● **ASSIGNMENT**
Extract the lines from the first line of the records below through the line containing "running => rfl", inclusive, and reproduce them exactly as written.
==================================================
/-- Settles O57: a running machine that does not wait faults on its fetch, in one phase; meets a reserved word, in three; or runs
an instruction. -/
theorem sequencerRefinesTheStep : Obligations.SequencerRefinesTheStep := by
  intro s hrun hwait
  rcases step_cases s with ⟨hhalted, -⟩ | ⟨-, hread, hstep⟩ | ⟨w, r, hw, hd, hstep⟩ | ⟨hwaits, -⟩ |
    ⟨w, i, hw, hd, hnotInp, hstep⟩
  · exact absurd (hrun.symm.trans hhalted) nofun
  · refine ⟨_, 1, hstep, le_rfl, by decide, ?_⟩
    rw [between_of_running hrun]
    exact ticks_succ (tick_fetch_of_no_read hread) 0
  · have hop : decodeOp w = .unknown := decode_reserved_op hd
    exact ⟨_, 3, hstep, by decide, by decide, ticks_of_no_operand hw (hop ▸ rfl) (hop ▸ nofun) (hop ▸ rfl)⟩
  · exact absurd hwaits hwait
  · obtain ⟨s', hs⟩ := step_answers s
    obtain ⟨k, hlo, hhi, hticks⟩ := ticks_of_exec hw hd hnotInp (hstep.symm.trans hs)
    exact ⟨s', k, hs, hlo, hhi, hticks⟩

/-- The phase is HALTED exactly while RUN = HALTED. -/
abbrev Sequencer.Agrees (q : Sequencer) : Prop := q.phase = .halted ↔ q.core.run = .halted

theorem Sequencer.agrees_of_running {q : Sequencer} (hphase : q.phase ≠ .halted) (hrun : q.core.run = .running) : q.Agrees :=
  iff_of_false hphase (hrun ▸ nofun)

theorem Sequencer.Agrees.running {q : Sequencer} (h : q.Agrees) (hphase : q.phase ≠ .halted) : q.core.run = .running := by
  cases hrun : q.core.run with
  | running => rfl
  | halted => exact absurd (h.2 hrun) hphase

theorem Sequencer.between_agrees (s : State) : (Sequencer.between s).Agrees := by
  cases hrun : s.run <;> simp [Sequencer.Agrees, hrun]

theorem phaseAfterExecute_eq_halted_iff (before after : State) :
    phaseAfterExecute before after = .halted ↔ after.run = .halted := by
  unfold phaseAfterExecute
  cases after.run with
  | halted => simp
  | running => split_ifs <;> simp

/-- The eleven execute arms all answer a next state. -/
theorem executeOp_answers (op : Op) (s : State) : ∃ s', executeOp op s = .next s' := by
  cases op with
  | add => rcases accumulate_cases (s.acc + s.mdr) s with ⟨-, h⟩ | ⟨-, -, h⟩ <;> exact ⟨_, h⟩
  | sub => rcases accumulate_cases (s.acc - s.mdr) s with ⟨-, h⟩ | ⟨-, -, h⟩ <;> exact ⟨_, h⟩
  | sta | inp =>
    simp only [executeOp, executeSta, executeInp]
    split <;> exact ⟨_, rfl⟩
  | brz | brp =>
    simp only [executeOp, executeBrz, executeBrp]
    split <;> exact ⟨_, rfl⟩
  | hlt | lda | bra | out | unknown => exact ⟨_, rfl⟩

/-- Every phase answers, and keeps the agreement of the phase with RUN: only a fatal condition and the execute phase can halt
the machine, and each goes to HALTED with it. -/
theorem tick_agrees {q : Sequencer} (hq : q.Agrees) : ∃ q', tick q = .next q' ∧ q'.Agrees := by
  obtain ⟨phase, s⟩ := q
  cases phase with
  | halted => exact ⟨_, rfl, hq⟩
  | fetch =>
    cases hread : memRead s s.pc with
    | none => exact ⟨_, tick_fetch_of_no_read hread, iff_of_true rfl rfl⟩
    | some w => exact ⟨_, tick_fetch_of_read hread, Sequencer.agrees_of_running nofun (hq.running nofun)⟩
  | decode =>
    refine ⟨_, rfl, Sequencer.agrees_of_running ?_ (hq.running nofun)⟩
    dsimp only
    split <;> exact nofun
  | resolve =>
    by_cases ht : operandField s.cir < s.cfg.cells
    · exact ⟨_, tick_resolve_of_lt rfl ht, Sequencer.agrees_of_running nofun (hq.running nofun)⟩
    · exact ⟨_, tick_resolve_of_not_lt rfl ht, iff_of_true rfl rfl⟩
  | execute =>
    obtain ⟨s', h⟩ := executeOp_answers s.op s
    exact ⟨⟨phaseAfterExecute s s', s'⟩, by simp [tick, h], phaseAfterExecute_eq_halted_iff s s'⟩

theorem hostStart_of_noFault {s : State} (hrun : s.run = .halted) (hfault : s.fault = .none) :
    hostStart s = .done { s with run := .running } := by
  simp only [hostStart, whileHalted, hrun, if_pos hfault]

theorem hostStart_of_fault {s : State} (hrun : s.run = .halted) (hfault : s.fault ≠ .none) :
    hostStart s = .refused .faultLatched := by
  simp only [hostStart, whileHalted, hrun, if_neg hfault]

theorem Sequencer.after_cycle {q q' : Sequencer} (h : tick q = .next q') : Sequencer.after .cycle q = q' := by
  simp only [Sequencer.after, h]

theorem Sequencer.after_start_of_done {q : Sequencer} {s : State} (h : hostStart q.core = .done s) :
    Sequencer.after .start q = ⟨.fetch, s⟩ := by
  simp only [Sequencer.after, h]

theorem Sequencer.after_start_of_refused {q : Sequencer} {r : HostRefusal} (h : hostStart q.core = .refused r) :
    Sequencer.after .start q = q := by
  simp only [Sequencer.after, h]

theorem Sequencer.after_assemble {q : Sequencer} {program : List Text} {reply : HostReply State}
    (h : hostAssemble program q.core = reply) :
    Sequencer.after (.assemble program) q = ⟨q.phase, reply.orElse q.core⟩ :=
  h ▸ rfl

theorem Sequencer.after_poke {q : Sequencer} {a v : Int} {reply : HostReply State} (h : hostPoke a v q.core = reply) :
    Sequencer.after (.poke a v) q = ⟨q.phase, reply.orElse q.core⟩ :=
  h ▸ rfl

/-- Everything an event can do to the sequencer: a phase, a reset, a start, or nothing to its phase and its registers. -/
theorem Sequencer.after_cases (e : Event) (q : Sequencer) :
    e = .cycle ∨ (e = .reset ∧ Sequencer.after e q = Sequencer.between (hostReset q.core)) ∨
    (e = .start ∧ Sequencer.after e q = ⟨.fetch, { q.core with run := .running }⟩) ∨
    ∃ mem input, Sequencer.after e q = ⟨q.phase, { q.core with mem := mem, input := input }⟩ := by
  cases e with
  | cycle => exact .inl rfl
  | reset => exact .inr (.inl ⟨rfl, rfl⟩)
  | start =>
    rcases hostStart_cases q.core with ⟨r, h⟩ | ⟨-, -, h⟩
    · exact .inr (.inr (.inr ⟨_, _, after_start_of_refused h⟩))
    · exact .inr (.inr (.inl ⟨rfl, after_start_of_done h⟩))
  | assemble program =>
    rcases hostAssemble_cases program q.core with ⟨r, h⟩ | ⟨words, -, -, h⟩ <;>
      exact .inr (.inr (.inr ⟨_, _, after_assemble h⟩))
  | poke a v =>
    rcases hostPoke_cases a v q.core with ⟨r, h⟩ | ⟨-, -, -, h⟩ <;>
      exact .inr (.inr (.inr ⟨_, _, after_poke h⟩))
  | inspect | input _ | inputLine _ => exact .inr (.inr (.inr ⟨_, _, rfl⟩))

/-- Every event keeps the agreement of the phase with RUN. -/
theorem Sequencer.after_agrees (e : Event) {q : Sequencer} (hq : q.Agrees) : (Sequencer.after e q).Agrees := by
  rcases after_cases e q with rfl | ⟨-, h⟩ | ⟨-, h⟩ | ⟨mem, input, h⟩
  · obtain ⟨q', htick, hq'⟩ := tick_agrees hq
    exact after_cycle htick ▸ hq'
  · exact h ▸ between_agrees (hostReset q.core)
  · exact h ▸ agrees_of_running nofun rfl
  · exact h ▸ hq

/-- Only a start leaves HALTED, and it goes to FETCH. -/
theorem Sequencer.after_of_halted {e : Event} {q : Sequencer} (hphase : q.phase = .halted)
    (hleft : (Sequencer.after e q).phase ≠ .halted) : e = .start ∧ (Sequencer.after e q).phase = .fetch := by
  rcases after_cases e q with rfl | ⟨-, h⟩ | ⟨he, h⟩ | ⟨mem, input, h⟩
  · have htick : tick q = .next q := by simp only [tick, hphase]
    exact absurd ((congrArg phase (after_cycle htick)).trans hphase) hleft
  · exact absurd (h ▸ rfl) hleft
  · exact ⟨he, h ▸ rfl⟩
  · exact absurd (h ▸ hphase) hleft

/-- Settles O59: a start is taken or refused by FAULT, a reset halts the machine and its sequencer together, and every event keeps
the agreement. -/
theorem sequencerPhaseAgreesWithRun : Obligations.SequencerPhaseAgreesWithRun := by
  refine ⟨fun s hrun => ⟨fun hfault => ?_, fun hfault => ?_⟩, fun _ => rfl,
    fun e q hq => ⟨Sequencer.after_agrees e hq, Sequencer.after_of_halted⟩⟩
  · exact Sequencer.after_start_of_done (hostStart_of_noFault hrun hfault)
  · exact Sequencer.after_start_of_refused (hostStart_of_fault hrun hfault)

end Sys2Proof.Machine

/-! Proofs. ADD and SUB (41_arithmetic.md): the accumulation under each overflow policy, the two meanings on an operand in memory,
then their whole cycles and that SUB undoes ADD. -/

namespace Sys2Proof.Machine

/-- The default policy: ACC takes the wrapped result and no fatal condition is raised (41_arithmetic.md R122, D2). -/
theorem accumulate_of_wrap {s : State} {exact : Int} (hpolicy : s.cfg.overflow = .wrap) :
    accumulate exact s = .next { s with acc := wrap s.cfg exact } := by
  rcases accumulate_cases exact s with ⟨-, ha⟩ | ⟨hfault, -⟩
  · rw [ha, if_pos hpolicy]
  · cases hpolicy.symm.trans hfault

/-- The policy `fault`, on a result that a word holds. -/
theorem accumulate_of_inRange {s : State} {exact : Int} (hpolicy : s.cfg.overflow = .fault) (hfits : s.cfg.InRange exact) :
    accumulate exact s = .next { s with acc := exact } := by
  rcases accumulate_cases exact s with ⟨-, ha⟩ | ⟨-, hover, -⟩
  · rw [ha, if_neg (by simp [hpolicy])]
  · exact absurd hfits hover

/-- The policy `fault`, on a result that no word holds (log 10). -/
theorem accumulate_of_not_inRange {s : State} {exact : Int} (hpolicy : s.cfg.overflow = .fault)
    (hover : ¬ s.cfg.InRange exact) : accumulate exact s = .next (raise .overflow s) := by
  rcases accumulate_cases exact s with ⟨hfits, -⟩ | ⟨-, -, ha⟩
  · exact absurd (hfits hpolicy) hover
  · exact ha

theorem exec_add_of_lt {s : State} {t : Nat} (hcell : t < s.cfg.cells) :
    exec (.add t) s = accumulate (s.acc + s.mem.read t) { s with mar := (t : Int), mdr := s.mem.read t } :=
  withOperand_of_lt hcell executeAdd

theorem exec_sub_of_lt {s : State} {t : Nat} (hcell : t < s.cfg.cells) :
    exec (.sub t) s = accumulate (s.acc - s.mem.read t) { s with mar := (t : Int), mdr := s.mem.read t } :=
  withOperand_of_lt hcell executeSub

/-- Settles O29: the operand is resolved, and under the policy `wrap` the accumulation completes. -/
theorem execArithmeticCompletes : Obligations.ExecArithmeticCompletes := by
  intro s t hcell hpolicy
  rw [exec_add_of_lt hcell, exec_sub_of_lt hcell]
  exact ⟨accumulate_of_wrap hpolicy, accumulate_of_wrap hpolicy⟩

/-- Settles O34: the operand is resolved, and under the policy `fault` the accumulation completes exactly on a word. -/
theorem overflowPolicyFaultStopsOnlyOnOverflow : Obligations.OverflowPolicyFaultStopsOnlyOnOverflow := by
  intro s t hcell hpolicy
  rw [exec_add_of_lt hcell, exec_sub_of_lt hcell]
  exact ⟨fun hfits => accumulate_of_inRange hpolicy hfits, fun hover => accumulate_of_not_inRange hpolicy hover,
    fun hfits => accumulate_of_inRange hpolicy hfits, fun hover => accumulate_of_not_inRange hpolicy hover⟩

/-- The word 100 + t is ADD t (30_encoding.md R74). -/
theorem decode_add {t : Nat} (ht : t ≤ 99) : decode (100 + t) = .instr (.add t) := by
  simpa [encode] using decodeOfEncodeIsTheInstruction (.add t) (decide_eq_true ht)

/-- The word 200 + t is SUB t (30_encoding.md R74). -/
theorem decode_sub {t : Nat} (ht : t ≤ 99) : decode (200 + t) = .instr (.sub t) := by
  simpa [encode] using decodeOfEncodeIsTheInstruction (.sub t) (decide_eq_true ht)

/-- Settles O17: after fetch and decode the cycle is the meaning of ADD, which completes on a cell and stops outside memory. -/
theorem addCycle : Obligations.AddCycle := by
  intro s t ht ⟨hrun, hread⟩ hpolicy
  rw [stepRunsTheDecodedInstruction s _ _ hrun hread (decode_add ht) nofun]
  refine ⟨fun hcell => (execArithmeticCompletes _ t ?_ ?_).1, fun hout => exec_of_operand_outside rfl hout⟩
  · exact hcell
  · exact hpolicy

/-- Settles O18: after fetch and decode the cycle is the meaning of SUB, which completes on a cell and stops outside memory. -/
theorem subCycle : Obligations.SubCycle := by
  intro s t ht ⟨hrun, hread⟩ hpolicy
  rw [stepRunsTheDecodedInstruction s _ _ hrun hread (decode_sub ht) nofun]
  refine ⟨fun hcell => (execArithmeticCompletes _ t ?_ ?_).2, fun hout => exec_of_operand_outside rfl hout⟩
  · exact hcell
  · exact hpolicy

/-- Subtracting what was added gives the word back, whether or not the sum wrapped: the two differ by a multiple of `2^W`, and
only one word does (00_scope.md R9). -/
theorem wrap_wrap_add_sub {c : Config} (hwidth : 1 ≤ c.width) {x : Int} (hx : c.InRange x) (v : Int) :
    wrap c (wrap c (x + v) - v) = x := by
  obtain ⟨-, hdvd⟩ := (wrap_eq_iff hwidth (x + v) _).1 rfl
  have hdiff : x - (wrap c (x + v) - v) = -(wrap c (x + v) - (x + v)) := by ring
  exact (wrap_eq_iff hwidth _ x).2 ⟨hx, hdiff ▸ hdvd.neg_right⟩

/-- Settles O41: ADD leaves the parameters and the cell alone, so SUB subtracts what ADD added. -/
theorem addThenSubRestoresAcc : Obligations.AddThenSubRestoresAcc := by
  intro s s1 t hwidth hpolicy hacc hcell hadd
  obtain rfl := Host.Outcome.next.inj ((execArithmeticCompletes s t hcell hpolicy).1.symm.trans hadd)
  refine ⟨_, (execArithmeticCompletes _ t ?_ ?_).2, wrap_wrap_add_sub hwidth hacc _⟩
  · exact hcell
  · exact hpolicy

end Sys2Proof.Machine

/-! Proofs. LDA and STA (42_load_store.md): the two meanings on an operand in memory, their whole cycles, and the one cell that a
store can be read back from. -/

namespace Sys2Proof.Machine

/-- Settles O30: with its operand in memory, LDA and STA each have their one effect. -/
theorem execLoadStoreCompletes : Obligations.ExecLoadStoreCompletes := by
  intro s t hcell
  have hin : ∀ a, some t = some a → a < s.cfg.cells := fun a ha => Option.some.inj ha ▸ hcell
  exact ⟨exec_of_effect (i := .lda t) hin rfl, exec_of_effect (i := .sta t) hin rfl⟩

/-- The word 500 + t is LDA t (30_encoding.md R74). -/
theorem decode_lda {t : Nat} (ht : t ≤ 99) : decode (500 + t) = .instr (.lda t) := by
  simpa [encode] using decodeOfEncodeIsTheInstruction (.lda t) (decide_eq_true ht)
==================================================
● **SOLUTION FOR THIS PROBLEM**
/-- Settles O57: a running machine that does not wait faults on its fetch, in one phase; meets a reserved word, in three; or runs
an instruction. -/
theorem sequencerRefinesTheStep : Obligations.SequencerRefinesTheStep := by
  intro s hrun hwait
  rcases step_cases s with ⟨hhalted, -⟩ | ⟨-, hread, hstep⟩ | ⟨w, r, hw, hd, hstep⟩ | ⟨hwaits, -⟩ |
    ⟨w, i, hw, hd, hnotInp, hstep⟩
  · exact absurd (hrun.symm.trans hhalted) nofun
  · refine ⟨_, 1, hstep, le_rfl, by decide, ?_⟩
    rw [between_of_running hrun]
    exact ticks_succ (tick_fetch_of_no_read hread) 0
  · have hop : decodeOp w = .unknown := decode_reserved_op hd
    exact ⟨_, 3, hstep, by decide, by decide, ticks_of_no_operand hw (hop ▸ rfl) (hop ▸ nofun) (hop ▸ rfl)⟩
  · exact absurd hwaits hwait
  · obtain ⟨s', hs⟩ := step_answers s
    obtain ⟨k, hlo, hhi, hticks⟩ := ticks_of_exec hw hd hnotInp (hstep.symm.trans hs)
    exact ⟨s', k, hs, hlo, hhi, hticks⟩

/-- The phase is HALTED exactly while RUN = HALTED. -/
abbrev Sequencer.Agrees (q : Sequencer) : Prop := q.phase = .halted ↔ q.core.run = .halted

theorem Sequencer.agrees_of_running {q : Sequencer} (hphase : q.phase ≠ .halted) (hrun : q.core.run = .running) : q.Agrees :=
  iff_of_false hphase (hrun ▸ nofun)

theorem Sequencer.Agrees.running {q : Sequencer} (h : q.Agrees) (hphase : q.phase ≠ .halted) : q.core.run = .running := by
  cases hrun : q.core.run with
  | running => rfl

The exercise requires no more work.